Added support for Qwen-Image-Edit-Plus, added Arch.qwen_e_p

Danamir · Danamir · commit 14064f629b72 · 2025-10-05T14:18:47.000+02:00
diff --git a/ai_diffusion/comfy_workflow.py b/ai_diffusion/comfy_workflow.py
@@ -606,6 +606,24 @@ def text_encode_qwen_image_edit(
             "TextEncodeQwenImageEdit", 1, clip=clip, vae=vae, image=image, prompt=prompt
         )
 
+    def text_encode_qwen_image_edit_plus(
+        self, clip: Output, vae: Output | None, images: list[Output], prompt: str | Output
+    ):
+        image1 = images[0] if len(images) > 0 else None
+        image2 = images[1] if len(images) > 1 else None
+        image3 = images[2] if len(images) > 2 else None
+
+        return self.add(
+            "TextEncodeQwenImageEditPlus",
+            1,
+            clip=clip,
+            vae=vae,
+            image1=image1,
+            image2=image2,
+            image3=image3,
+            prompt=prompt,
+        )
+
     def background_region(self, conditioning: Output):
         return self.add("ETN_BackgroundRegion", 1, conditioning=conditioning)
 
diff --git a/ai_diffusion/resolution.py b/ai_diffusion/resolution.py
@@ -152,6 +152,8 @@ def compute(extent: Extent, arch: Arch, style: Style | None = None):
                 Arch.sd3: (512, 1536, 512**2, 1536**2),
                 Arch.flux: (256, 2048, 512**2, 2048**2),
                 Arch.qwen: (256, 2048, 512**2, 2048**2),
+                Arch.qwen_e: (256, 2048, 512**2, 2048**2),
+                Arch.qwen_e_p: (256, 2048, 512**2, 2048**2),
             }[arch]
         else:
             range_offset = multiple_of(round(0.2 * style.preferred_resolution), 8)
diff --git a/ai_diffusion/resources.py b/ai_diffusion/resources.py
@@ -85,6 +85,7 @@ class Arch(Enum):
     chroma = "Chroma"
     qwen = "Qwen"
     qwen_e = "Qwen Edit"
+    qwen_e_p = "Qwen Edit Plus"
 
     auto = "Automatic"
     all = "All"
@@ -109,13 +110,12 @@ def from_string(string: str, model_type: str = "eps", filename: str | None = Non
             return Arch.illu_v
         if string == "chroma":
             return Arch.chroma
-        if (
-            string in ("qwen", "qwen_image", "qwen-image")
-            and filename
-            and "edit" in filename.lower()
-        ):
-            return Arch.qwen_e
-        if string in ("qwen", "qwen_image", "qwen-image"):
+        if string == "qwen-image" and filename and "edit" in filename.lower():
+            if "2509" in filename.lower():
+                return Arch.qwen_e_p
+            else:
+                return Arch.qwen_e
+        if string == "qwen-image":
             return Arch.qwen
         return None
 
@@ -167,7 +167,7 @@ def supports_cfg(self):
 
     @property
     def is_edit(self):  # edit models make changes to input images
-        return self in [Arch.flux_k, Arch.qwen_e]

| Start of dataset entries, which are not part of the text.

/-! ## LOAD-IMMEDIATE and PRINT-REGISTER (42_data_output.md R100, R101) -/

/-- A handler that completes, of an instruction with `sets_pc` = 0 and `n` operand bytes, leaves its writes and PC on the
next instruction (40_execution_loop.md R86). -/
theorem exec_of_handler_ok_advances (i : Instr) {s u : State} {n : Nat} (hset : setsPc i.variant.opcode = false)
    (hcount : operandCount i.variant.opcode = n) (h : handler i s = .ok u) :
    exec i s = .next (u.setPc (s.pc + 1 + n)) := by
  rw [exec_of_handler_ok hset h, pcInc, hcount]

theorem handler_loadImmediate (a imm : Byte) (s : State) : handler (.loadImmediate a imm) s = writeReg a imm s := rfl

theorem handler_printRegister_good {a : Byte} (s : State) (ha : a.toNat < 8) :
    handler (.printRegister a) s = .ok (s.emit s.reg[a.toNat]) := by
  rw [handler, readReg_ok s ha, bind_ok, pure_eq_ok]

theorem handler_printRegister_bad {a : Byte} (s : State) (ha : 8 ≤ a.toNat) :
    handler (.printRegister a) s = .error (.raise (.badRegister a)) := by
  rw [handler, readReg_bad s ha, bind_error]

/-- Settles O37: the handler is one register write, which the index admits or refuses. -/
theorem loadImmediateResult : Obligations.LoadImmediateResult := by
  intro a imm s
  have hwrite := handler_loadImmediate a imm s
  refine ⟨rfl, fun ha => ?_, fun ha => exec_of_handler_raise (hwrite.trans (writeReg_bad imm s ha))⟩
  rw [exec_of_handler_ok_advances (.loadImmediate a imm) setsPc_loadImmediate operandCount_loadImmediate
    (hwrite.trans (writeReg_ok imm s ha))]
  rfl

/-- Settles O38: the handler is one register read, which the index admits or refuses, and the emission of its value. -/
theorem printRegisterResult : Obligations.PrintRegisterResult := by
  intro a s
  refine ⟨rfl, fun ha => ?_, fun ha => exec_of_handler_raise (handler_printRegister_bad s ha)⟩
  rw [exec_of_handler_ok_advances (.printRegister a) setsPc_printRegister operandCount_printRegister
    (handler_printRegister_good s ha)]
  rfl

end Sys2Proof.Machine

namespace Sys2Proof.Machine

/-! ## The frame of the four stack instructions (43_stack.md, 44_call_return.md, 20_memory.md R42) -/

/-- The stack pointer is register 7 and no other. -/
theorem spIndex_toNat_ne {r : Fin 8} (hr : r ≠ 7) : Config.spIndex.toNat ≠ r :=
  fun e => hr (Fin.ext e.symm)

theorem eq_push_or_call {i : Instr} (hi : i.variant ∈ [.push, .call]) : ∃ a, i = .push a ∨ i = .call a := by
  cases i with
  | push a => exact ⟨a, .inl rfl⟩
  | call a => exact ⟨a, .inr rfl⟩
  | _ => simp [Instr.variant] at hi

theorem eq_pop_or_ret {i : Instr} (hi : i.variant ∈ [.pop, .ret]) : (∃ a, i = .pop a) ∨ i = .ret := by
  cases i with
  | pop a => exact .inl ⟨a, rfl⟩
  | ret => exact .inr rfl
  | _ => simp [Instr.variant] at hi

/-- PUSH and CALL write no register but R7 (10_state.md R22). -/
theorem writesReg_of_push_or_call {i : Instr} (hi : i.variant ∈ [.push, .call]) : writesReg i = [Config.spIndex] := by
  obtain ⟨a, rfl | rfl⟩ := eq_push_or_call hi
  · rfl
  · rfl

/-- POP and RETURN write no register but R7 and POP's destination (10_state.md R22). -/
theorem toNat_ne_of_writesReg_pop_or_ret {i : Instr} {r : Fin 8} (hi : i.variant ∈ [.pop, .ret]) (hr : r ≠ 7)
    (hdest : ∀ a, i = .pop a → a.toNat ≠ r) : ∀ x ∈ writesReg i, x.toNat ≠ r := by
  obtain ⟨a, rfl⟩ | rfl := eq_pop_or_ret hi
  · simpa [writesReg] using And.intro (hdest a rfl) (spIndex_toNat_ne hr)
  · simpa [writesReg] using spIndex_toNat_ne hr

/-- An instruction of a list of variants without COMPARE, PRINT-REGISTER and HALT leaves FL, the output, the status but
for a fault, and the fields no instruction writes. -/
theorem exec_frame_outside_reg_mem_pc {i : Instr} {s t : State} {l : List Variant} (hi : i.variant ∈ l)
    (hl : .compare ∉ l ∧ .printRegister ∉ l ∧ .halt ∉ l) (h : exec i s = .next t) :
    t.fl = s.fl ∧ t.out = s.out ∧ (t.status = s.status ∨ ∃ c, t = s.faultedWith c) ∧
      t.params = s.params ∧ t.started = s.started ∧ t.cancelRequested = s.cancelRequested := by
  have hstarted := exec_keeps_started h
  obtain ⟨hparams, hrequest⟩ := exec_keeps_params_and_request h
  obtain ⟨hcompare, hprint, hhalt⟩ := hl
  rcases exec_next h with ⟨u, hu, rfl⟩ | ⟨c, -, rfl⟩
  · obtain ⟨-, -, -, hfl, -, hstatus, -, -, hout, -⟩ := handler_completes hu
    refine ⟨hfl ?_, hout ?_, .inl (hstatus ?_), hparams, hstarted, hrequest⟩
    · rintro a b rfl
      exact hcompare hi
    · rintro a rfl
      exact hprint hi
    · rintro rfl
      exact hhalt hi
  · exact ⟨rfl, rfl, .inr ⟨c, rfl⟩, hparams, hstarted, hrequest⟩

/-- A PUSH or CALL that completes has reserved a slot and written one byte there. -/
theorem handler_stores_at_slot {i : Instr} {s u : State} (hi : i.variant ∈ [.push, .call])
    (h : handler i s = .ok u) :
    ∃ slot t v, reserveSlot s = .ok (slot, t) ∧ u.mem = s.mem.write slot.toNat v := by
  obtain ⟨a, rfl | rfl⟩ := eq_push_or_call hi
  · obtain ⟨⟨slot, t⟩, hslot, h⟩ := bind_ok_iff.1 h
    obtain ⟨v, -, h⟩ := bind_ok_iff.1 h
    obtain ⟨-, rfl⟩ := memWrite_ok_iff.1 h
    obtain ⟨-, -, -, rfl⟩ := reserveSlot_ok_iff.1 hslot
    exact ⟨slot, _, v, hslot, rfl⟩
  · simp only [handler] at h
    split at h
    · cases h
    · obtain ⟨⟨slot, t⟩, hslot, h⟩ := bind_ok_iff.1 h
      obtain ⟨t', hwrite, h⟩ := bind_ok_iff.1 h
      obtain ⟨-, rfl⟩ := memWrite_ok_iff.1 hwrite
      obtain ⟨-, -, rfl⟩ := jumpTo_ok_iff.1 h
      obtain ⟨-, -, -, rfl⟩ := reserveSlot_ok_iff.1 hslot
      exact ⟨slot, _, _, hslot, rfl⟩

/-- Every cell but the reserved slot reads as before a PUSH or CALL, which stores nothing where it faults. -/
theorem exec_store_read_of_ne_slot {i : Instr} {s t : State} {a : Nat} (hi : i.variant ∈ [.push, .call])
    (h : exec i s = .next t) (ha : ∀ slot u, reserveSlot s = .ok (slot, u) → a ≠ slot.toNat) :
    t.mem.read a = s.mem.read a := by
  rcases exec_next h with ⟨u, hu, rfl⟩ | ⟨c, -, rfl⟩
  · obtain ⟨slot, t, v, hslot, hmem⟩ := handler_stores_at_slot hi hu
    rw [State.setPc_mem, hmem, Memory.read_write, if_neg (ha slot t hslot)]
  · rfl

/-- Settles O34: the one store is at the reserved slot, R7 is the one register written, and neither instruction
compares, prints or halts. -/
theorem frameOfStoringInstructions : Obligations.FrameOfStoringInstructions := by
  intro i s t hi h
  refine ⟨fun a => exec_store_read_of_ne_slot hi h, fun r hr => registersWrittenAsListed i s t r h ?_,
    exec_frame_outside_reg_mem_pc hi (by decide) h⟩
  rw [writesReg_of_push_or_call hi]
  exact List.forall_mem_singleton.2 (spIndex_toNat_ne hr)

/-- Settles O35: neither instruction is one of those that write memory, the registers written are the listed ones, and
neither compares, prints or halts. -/
theorem frameOfPoppingInstructions : Obligations.FrameOfPoppingInstructions := by
  intro i s t hi h
  have hmem : t.mem = s.mem :=
    onlyPushAndCallWriteMemory i s t (fun a e => by simp [e, Instr.variant] at hi)
      (fun a e => by simp [e, Instr.variant] at hi) h
  exact ⟨fun a => congrArg (·.read a) hmem,
    fun r hr hdest => registersWrittenAsListed i s t r h (toNat_ne_of_writesReg_pop_or_ret hi hr hdest),
    exec_frame_outside_reg_mem_pc hi (by decide) h⟩

/-! ## PUSH: its faults in order (43_stack.md R106, R108) -/

theorem reserveSlot_overflow {s : State} (hzero : s.reg[7] = 0) :
    reserveSlot s = .error (.raise (.stackOverflow 0)) := by
  rw [reserveSlot_eq, if_pos hzero, hzero]

theorem reserveSlot_out_of_bounds {s : State} (hpos : 0 < s.reg[7].toNat)
    (hbeyond : s.params.memSize ≤ s.reg[7].toNat - 1) :
    reserveSlot s = .error (.raise (.memOutOfBounds .stackWrite (s.reg[7].toNat - 1))) := by
  have hne : s.reg[7] ≠ 0 := by
    bv_omega
  rw [reserveSlot_eq, if_neg hne, toNat_sub_one hpos, if_neg (Nat.not_lt.2 hbeyond)]

/-- PUSH raises what the reservation of its slot raises, before it looks at its register. -/
theorem handler_push_of_no_slot {a : Byte} {s : State} {e : Stop} (h : reserveSlot s = .error e) :
    handler (.push a) s = .error e := by
  rw [handler, h, bind_error]

theorem handler_push_bad_register {a : Byte} {s : State} (hpos : 0 < s.reg[7].toNat)
    (hroom : s.reg[7].toNat - 1 < s.params.memSize) (ha : 8 ≤ a.toNat) :
    handler (.push a) s = .error (.raise (.badRegister a)) := by
  simp only [handler, reserveSlot_of_room hpos hroom, bind_ok, readReg_bad _ ha, bind_error]

/-- Settles O42: the faults of the slot come before the fault of the register. -/
theorem pushResult : Obligations.PushResult := by
  intro a s
  refine ⟨rfl, fun ha hpos hroom => exec_push_completes ha hpos hroom, fun hzero => ?overflow,
    fun hpos hbeyond => ?outOfBounds, fun hpos hroom ha => ?badRegister⟩
  case overflow =>
    exact exec_of_handler_raise (handler_push_of_no_slot (reserveSlot_overflow (BitVec.eq_of_toNat_eq hzero)))
  case outOfBounds =>
    exact exec_of_handler_raise (handler_push_of_no_slot (reserveSlot_out_of_bounds hpos hbeyond))
  case badRegister => exact exec_of_handler_raise (handler_push_bad_register hpos hroom ha)
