-- ==== Sys2Proof/Config.lean ====
section
/-! DEFINITION. What is fixed for a block instance: the source's constants (00_scope R7), the parameters that no source
fixes (R8) with their default values, and the one free value (20_memory R81; 93_implementation_defined U1 to U3). -/

namespace Sys2Proof

/-- The three buffer spaces of 20_memory R80. -/
inductive Space where
  | pbuf
  | ebuf
  | fb
  deriving DecidableEq, Repr

/-- Byte order of the 4-byte length field (00_scope R8, 43_fec_codec R240). -/
inductive LenOrder where
  | little
  | big
  deriving DecidableEq, Repr

/-- Median of an even count (00_scope R8, 41_color_codec R164). -/
inductive MedianKind where
  | meanOfMiddle
  | lower
  deriving DecidableEq, Repr

/-- A color triple: "three independent 8-bit channel intensities (R,G,B)" (00_scope R15). -/
structure Rgb where
  r : Byte
  g : Byte
  b : Byte
  deriving DecidableEq, Repr

/-- The parameters of 00_scope R8, in its order. -/
structure Params where
  maxPixels  : Nat
  pbufBytes  : Nat
  ebufBytes  : Nat
  fbBytes    : Nat
  rsPrim     : Half
  rsAlpha    : Byte
  rsFcr      : Nat
  rsMaxNsym  : Nat
  lenOrder   : LenOrder
  medianKind : MedianKind
  stdDdof    : Nat
  bgReset    : Rgb
  deriving DecidableEq, Repr

/-- The block instance: every parameter at its default of 00_scope R8. -/
def Config.params : Params where
  maxPixels  := 2073600
  pbufBytes  := 2073600
  ebufBytes  := 2073600
  fbBytes    := 6220800
  rsPrim     := 0x11D#16
  rsAlpha    := 0x02#8
  rsFcr      := 0
  rsMaxNsym  := 254
  lenOrder   := .little
  medianKind := .meanOfMiddle
  stdDdof    := 0
  bgReset    := ⟨0, 0, 0⟩

/-- `STEP3` (00_scope R7). -/
def Config.step3 : Nat := 36

/-- `STEP2` (00_scope R7). -/
def Config.step2 : Nat := 85

/-- `METADATA_PARITY` (00_scope R7, 43_fec_codec R230). -/
def Config.metadataParity : Nat := 4

/-- `DATA_PARITY_MAX` (00_scope R7, 43_fec_codec R230). -/
def Config.dataParityMax : Nat := 64

/-- `LEN_FIELD_BYTES` (00_scope R7). -/
def Config.lenFieldBytes : Nat := 4

/-- `METADATA_SIZE` (00_scope R7, 43_fec_codec R230). -/
def Config.metadataSize : Nat := 8

/-- `RS_NMAX` (00_scope R9). -/
def Config.rsNmax : Nat := 255

/-- The `ID` register's value (10_state R31, 92_eei_decisions D1). -/
def Config.blockId : Word := 0x44325601#32

/-- FREE VALUE (logs 4, 6, 7): the byte that draw number `draw` gives for offset `off` of space `sp`. It has no body: the
spec calls these bytes "any value" (20_memory R81; 70_reset R341, R350 d), so nothing may be proved of one. -/
opaque Config.freeByte (draw : Nat) (sp : Space) (off : Nat) : Byte

/-- `size(S)` of 20_memory R80. -/
def Params.sizeOf (P : Params) : Space → Nat
  | .pbuf => P.pbufBytes
  | .ebuf => P.ebufBytes
  | .fb   => P.fbBytes

end Sys2Proof
end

+        return self in [Arch.flux_k, Arch.qwen_e, Arch.qwen_e_p]
 
     @property
     def is_sdxl_like(self):
@@ -178,6 +178,10 @@ def is_sdxl_like(self):
     def is_flux_like(self):
         return self in [Arch.flux, Arch.flux_k]
 
+    @property
+    def is_qwen_like(self):
+        return self in [Arch.qwen, Arch.qwen_e, Arch.qwen_e_p]
+
     @property
     def text_encoders(self):
         match self:
@@ -191,7 +195,7 @@ def text_encoders(self):
                 return ["clip_l", "t5"]
             case Arch.chroma:
                 return ["t5"]
-            case Arch.qwen | Arch.qwen_e:
+            case Arch.qwen | Arch.qwen_e | Arch.qwen_e_p:
                 return ["qwen"]
         raise ValueError(f"Unsupported architecture: {self}")
 
@@ -208,6 +212,7 @@ def list():
             Arch.chroma,
             Arch.qwen,
             Arch.qwen_e,
+            Arch.qwen_e_p,
         ]
 
 
@@ -714,6 +719,7 @@ def is_required(kind: ResourceKind, arch: Arch, identifier: ControlMode | Upscal
     resource_id(ResourceKind.vae, Arch.chroma, "default"): ["flux", "ae.s"],
     resource_id(ResourceKind.vae, Arch.qwen, "default"): ["qwen"],
     resource_id(ResourceKind.vae, Arch.qwen_e, "default"): ["qwen"],
+    resource_id(ResourceKind.vae, Arch.qwen_e_p, "default"): ["qwen"],
 }
 # fmt: on
 
diff --git a/ai_diffusion/ui/server.py b/ai_diffusion/ui/server.py
@@ -202,6 +202,7 @@ def _workload_matches(self, item: PackageItem):
                 Arch.chroma,
                 Arch.qwen,
                 Arch.qwen_e,
+                Arch.qwen_e_p,
             ]
         )
 
diff --git a/ai_diffusion/ui/style.py b/ai_diffusion/ui/style.py
@@ -765,8 +765,8 @@ def _change_style(self):
         self._read_style(self.current_style)
 
     def _open_checkpoints_folder(self):
-        arch = arch = resolve_arch(self.current_style, root.connection.client_if_connected)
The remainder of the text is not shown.